Let us leave aside the human interest (sympathy-seeking) element of this story which is what most of the newspapers focussed on. This actually is irrelevant.
The 9.5-gram solid-gold tablet was one of a number that were buried in the foundations of a temple in the city of Ashur, now Qual’at Serouat, Iraq, about 150 miles north of Baghdad. It was placed there in the reign of the Assyrian King Tukulti-Ninurta I (1243-1207 BC) who expanded the Assyrian empire but was later killed by his son. In 1913 a team of German archeologists led by Walter Andrae unearthed it, and was allowed to take it along with other finds as "partage". In 1914 it was sent to Basra for transportation to Germany. But with the outbreak of World War I, the tablet did not reach Germany until 1926. It finally went on display at the Vorderasiatisches Museum in 1934, only to be put in storage five years later with the start of World War II. Then it went missing, apparently looted - like much else - by Soviet troops from the museum stores in the chaos of the advance of the Red Army into the heart of the collapsing Third Reich. At the end of the war in 1945, an inventory discovered that the tablet was missing.

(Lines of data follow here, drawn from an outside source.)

-- ==== Sys2Proof/Machine/State.lean ====
section
/-! DEFINITION. The machine's state (10_state.md R10), what a step reports (60_exceptions.md R170), the reasons a step can
stop, the state after reset (R24), and the named updates of the state. -/

namespace Sys2Proof.Machine

/-- The kind of a bus transaction (20_memory.md R30). -/
inductive AccessKind where
  | read
  | write
  deriving DecidableEq, Repr

/-- The outcome of a step (R170): completed, completed as a no-op with the diagnostic of the undocumented opcode `op`
fetched from `start`, or cut short by a bus fault at the raw address `addr`. -/
inductive Report where
  | done
  | doneDiag (op : Byte) (start : Addr)
  | busFault (addr : Addr) (kind : AccessKind)
  deriving DecidableEq, Repr

/-- The code of an outcome (R170). -/
def Report.code : Report → Nat
  | .done => 0
  | .doneDiag _ _ => 1
  | .busFault _ _ => 2

/-- One transaction on the bus port, with its raw address (R30, R31): a read and the byte it returned, a write and its
byte, or one of either that raised BusFault (a faulting read returns no byte, R171). -/
inductive Transaction where
  | read (addr : Addr) (value : Byte)
  | write (addr : Addr) (value : Byte)
  | readFault (addr : Addr)
  | writeFault (addr : Addr) (value : Byte)
  deriving DecidableEq, Repr

/-- The six status flags (R10, R16). The two convention bits of P are not storage (R17). -/
structure Flags where
  c : Bool
  z : Bool
  i : Bool
  d : Bool
  v : Bool
  n : Bool
  deriving DecidableEq, Repr

/-- The storage cells: address and byte, addresses rising, and no byte equal to `Config.launchByte`, which is what an
unlisted cell holds (R22, log 1). -/
abbrev Memory := List Host.Cell

/-- The state. The first six fields are the register file, "the whole architectural state of the core" (R10); `mem` and
`platform` are behind its bus port (20_memory.md, R5); the last four are the model's own (log 3, log 5): what a step
exposes (R6), the record R175 advises, and what the device handlers have seen (R36). -/
structure State where
  a : Byte
  x : Byte
  y : Byte
  sp : Byte
  pc : Addr
  flags : Flags
  mem : Memory
  platform : Platform
  trace : List Transaction
  outcome : Report
  record : List Report
  deviceLog : List DeviceEvent
  deriving DecidableEq, Repr

/-- Why a step stops. -/
inductive Fault where
  /-- Raised by every bus access, in any instruction and in the fetch, that falls in a reserved window without handler
  (20_memory.md R36, 60_exceptions.md R171). `left` is the state the step leaves: earlier writes stay, PC still holds
  `start`, nothing is rolled back. Safe: no run goes on from it unless the driver steps `left` (log 4). -/
  | busFault (addr : Addr) (kind : AccessKind) (left : State)
  deriving DecidableEq, Repr

/-- The state that the step cut short by the fault leaves for the driver (R171). -/
def Fault.left : Fault → State
  | .busFault _ _ t => t

/-- Why an instruction is refused. -/
inductive Refusal where
  /-- Raised only by an arm of `exec` for an instruction that has no meaning yet; no arm of this model does. Safe. -/
  | notModelled (mnemonic : String)
  deriving DecidableEq, Repr

/-! ### Named updates: one per field a step writes -/

namespace State

/-- Write A. -/
def setA (s : State) (v : Byte) : State := { s with a := v }
/-- Write X. -/
def setX (s : State) (v : Byte) : State := { s with x := v }
/-- Write Y. -/
def setY (s : State) (v : Byte) : State := { s with y := v }
/-- Write S. -/
def setSp (s : State) (v : Byte) : State := { s with sp := v }
/-- Write PC. -/
def setPc (s : State) (t : Addr) : State := { s with pc := t }
/-- Write the six flags. -/
def setFlags (s : State) (f : Flags) : State := { s with flags := f }
/-- Write the storage cells. -/
def setMem (s : State) (m : Memory) : State := { s with mem := m }
/-- Append a bus transaction (R44: in the order issued). -/
def log (s : State) (t : Transaction) : State := { s with trace := s.trace ++ [t] }
/-- Append an access handed to a device handler (R36). -/
def tell (s : State) (e : DeviceEvent) : State := { s with deviceLog := s.deviceLog ++ [e] }
/-- Make `r` the outcome of the step, and record it (R170, R175). -/
def report (s : State) (r : Report) : State := { s with outcome := r, record := s.record ++ [r] }
/-- A step begins: no transaction issued yet, and outcome Done unless the step reports another (R170). -/
def beginStep (s : State) : State := { s with trace := [], outcome := .done }

/-- The state right after reset (R24, R190), on the platform of log 2 and with nothing listed in memory (log 1): the
reset vector then holds 0x0000. The two vector reads are the transactions of a reset (R190, log 17). -/
def reset : State :=
  { a := 0x00
    x := 0x00
    y := 0x00
    sp := Config.resetS
    pc := word Config.launchByte Config.launchByte
    flags := { c := false, z := false, i := true, d := false, v := false, n := false }
    mem := []
    platform := Config.defaultPlatform
    trace := [.read Config.resetVector Config.launchByte, .read (Config.resetVector + 1) Config.launchByte]
    outcome := .done
    record := []
    deviceLog := [] }

end State

end Sys2Proof.Machine
end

Nearly 60 years later, in April 2003, the tablet was discovered among the possessions of Riven Flamenbaum, of Great Neck, N.Y., after his death at the age of 92. What seems to have happened was that the ancient Assyrian gold tablet had apparently been obtained from somebody (a Red Army soldier?) by the Polish civilian Flamenbaum in exchange for a few packs of black market cigarettes on the streets of post-war Berlin where he found himself after the War. In 1949, Flamenbaum emigrated to New York and began working at a Canal Street liquor store. It is not explained by what means the items were removed from Germany in terms of the legislation applicable to ownership of and exports of antiquities in 1949.
Within a few years, Flamenbaum had pawned the tablet, along with rare coins, (now where did they come from?) to purchase the liquor store, his attorney said. But he soon paid back the pawnbroker and reclaimed the coins and tablet. When Flamenbaum died at age 92 in 2003 in Great Neck, he left the tablet to his three children, Israel, Hannah and Helen in a 1971 will. Hannah Flamenbaum is an assistant New York attorney general.

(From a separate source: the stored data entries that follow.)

-- ==== Sys2Proof/Machine/System.lean ====
section
/-! DEFINITION. Stack, flag and system instructions (45_stack_flags_system.md R145 to R157). -/

namespace Sys2Proof.Machine

/-! ### Shared meanings, one per mnemonic -/

/-- PHA (R145). -/
def opPha (s : State) : Except Fault State := do
  let s ← push s.a s
  return next 0 s

/-- PHP (R146): the byte pushed has both convention bits set. -/
def opPhp (s : State) : Except Fault State := do
  let s ← push (s.flags.pByte true) s
  return next 0 s

/-- PLA (R147). -/
def opPla (s : State) : Except Fault State := do
  let (v, s) ← pull s
  return next 0 ((s.setA v).setFlags (s.flags.setNZ v))

/-- PLP (R148). -/
def opPlp (s : State) : Except Fault State := do
  let (v, s) ← pull s
  return next 0 (s.setFlags (Flags.ofByte v))

/-- The common rule of the flag instructions (R149 to R155): the flags, then PC. -/
def opFlag (f : Flags) (s : State) : State := next 0 (s.setFlags f)

/-- BRK (R156): the software trap, with return address `start + 2` and bit 4 set in the pushed byte. -/
def opBrk (s : State) : Except Fault State := takeTrap (s.pc + 2) Config.brkVector true s

/-- RTI (R157). -/
def opRti (s : State) : Except Fault State := returnFromTrap s

/-! ### Meanings, one per opcode -/

/-- PHA Implicit, opcode 48 (R145). -/
def execPha (s : State) : Host.Outcome State Fault Refusal :=
  finish (opPha s)

/-- PHP Implicit, opcode 08 (R146). -/
def execPhp (s : State) : Host.Outcome State Fault Refusal :=
  finish (opPhp s)

/-- PLA Implicit, opcode 68 (R147). -/
def execPla (s : State) : Host.Outcome State Fault Refusal :=
  finish (opPla s)

/-- PLP Implicit, opcode 28 (R148). -/
def execPlp (s : State) : Host.Outcome State Fault Refusal :=
  finish (opPlp s)

/-- CLC Implicit, opcode 18 (R149). -/
def execClc (s : State) : Host.Outcome State Fault Refusal :=
  .next (opFlag { s.flags with c := false } s)

/-- SEC Implicit, opcode 38 (R150). -/
def execSec (s : State) : Host.Outcome State Fault Refusal :=
  .next (opFlag { s.flags with c := true } s)

/-- CLI Implicit, opcode 58 (R151). -/
def execCli (s : State) : Host.Outcome State Fault Refusal :=
  .next (opFlag { s.flags with i := false } s)

/-- SEI Implicit, opcode 78 (R152). -/
def execSei (s : State) : Host.Outcome State Fault Refusal :=
  .next (opFlag { s.flags with i := true } s)

/-- CLD Implicit, opcode D8 (R153). -/
def execCld (s : State) : Host.Outcome State Fault Refusal :=
  .next (opFlag { s.flags with d := false } s)

/-- SED Implicit, opcode F8 (R154). -/
def execSed (s : State) : Host.Outcome State Fault Refusal :=
  .next (opFlag { s.flags with d := true } s)

/-- CLV Implicit, opcode B8 (R155). -/
def execClv (s : State) : Host.Outcome State Fault Refusal :=
  .next (opFlag { s.flags with v := false } s)

/-- BRK Implicit, opcode 00 (R156). -/
def execBrk (s : State) : Host.Outcome State Fault Refusal :=
  finish (opBrk s)

/-- RTI Implicit, opcode 40 (R157). -/
def execRti (s : State) : Host.Outcome State Fault Refusal :=
  finish (opRti s)

end Sys2Proof.Machine
end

Berlin Museum officials had all but forgotten the tablet existed and had neglected to place it on its lists of stolen artifacts, and it wasn't until Israel Flamenbaum contacted the museum in 2006 and notified the museum that his father's estate had the tablet that it decided to sue to recover it.
A New York court however decided the museum had waited too long to press its claim and the tablet (worth, it was said in the newspaper reports, an estimated $10 million) is rightfully the property of Flamenbaum's three adult children.

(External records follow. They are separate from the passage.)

-- ==== Sys2Proof/Machine/Fetch.lean ====
section
/-! DEFINITION. Phases 1 and 2 of a step: the fetch (40_addressing.md R70, R71), and placing bytes in storage for the
driver. -/

namespace Sys2Proof.Machine

/-- Read the opcode byte at `start`, and as many operand bytes after it, modulo 2^16, as the catalog mode has; the
instruction they are (R71). -/
def fetch (s : State) : Except Fault (Instr × State) := do
  let start := s.pc
  let (op, s) ← memRead start s
  match operandCount op with
  | 0 => return (assemble op 0 0, s)
  | 1 =>
    let (b1, s) ← memRead (start + 1) s
    return (assemble op b1 0, s)
  | _ =>
    let (b1, s) ← memRead (start + 1) s
    let (b2, s) ← memRead (start + 2) s
    return (assemble op b1 b2, s)

/-- The driver writes a storage cell through the bus's translation (60_exceptions.md R182). An address that leads to no
storage cell has nothing to write (log 15). -/
def pokeCell (addr : Addr) (v : Byte) (s : State) : State :=
  match translateAddr s.platform addr with
  | .cell n => s.setMem (s.mem.write n v)
  | .device _ _ | .nowhere => s

/-- The driver writes bytes at consecutive raw addresses, modulo 2^16. -/
def pokeBytes (addr : Addr) : List Byte → State → State
  | [], s => s
  | b :: bs, s => pokeBytes (addr + 1) bs (pokeCell addr b s)

end Sys2Proof.Machine
end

"It is certainly understandable how the family would feel entitled [to keep the artifact] and offended by the efforts of the German government," said John Farinacci, an attorney for the Flamenbaum's estate. "This was part of an immigrant's tale. It was one of the things he was able to get and put in his pocket to make a new life," he added. [footnote: Is the Berlin Vorderasiatisches Museum "the German government" and is it the same "German government" who had attacked Flamenbaum's native Poland in the War? And was it Hannah, Israel and Helen Flamenbaum who this German government had persecuted?]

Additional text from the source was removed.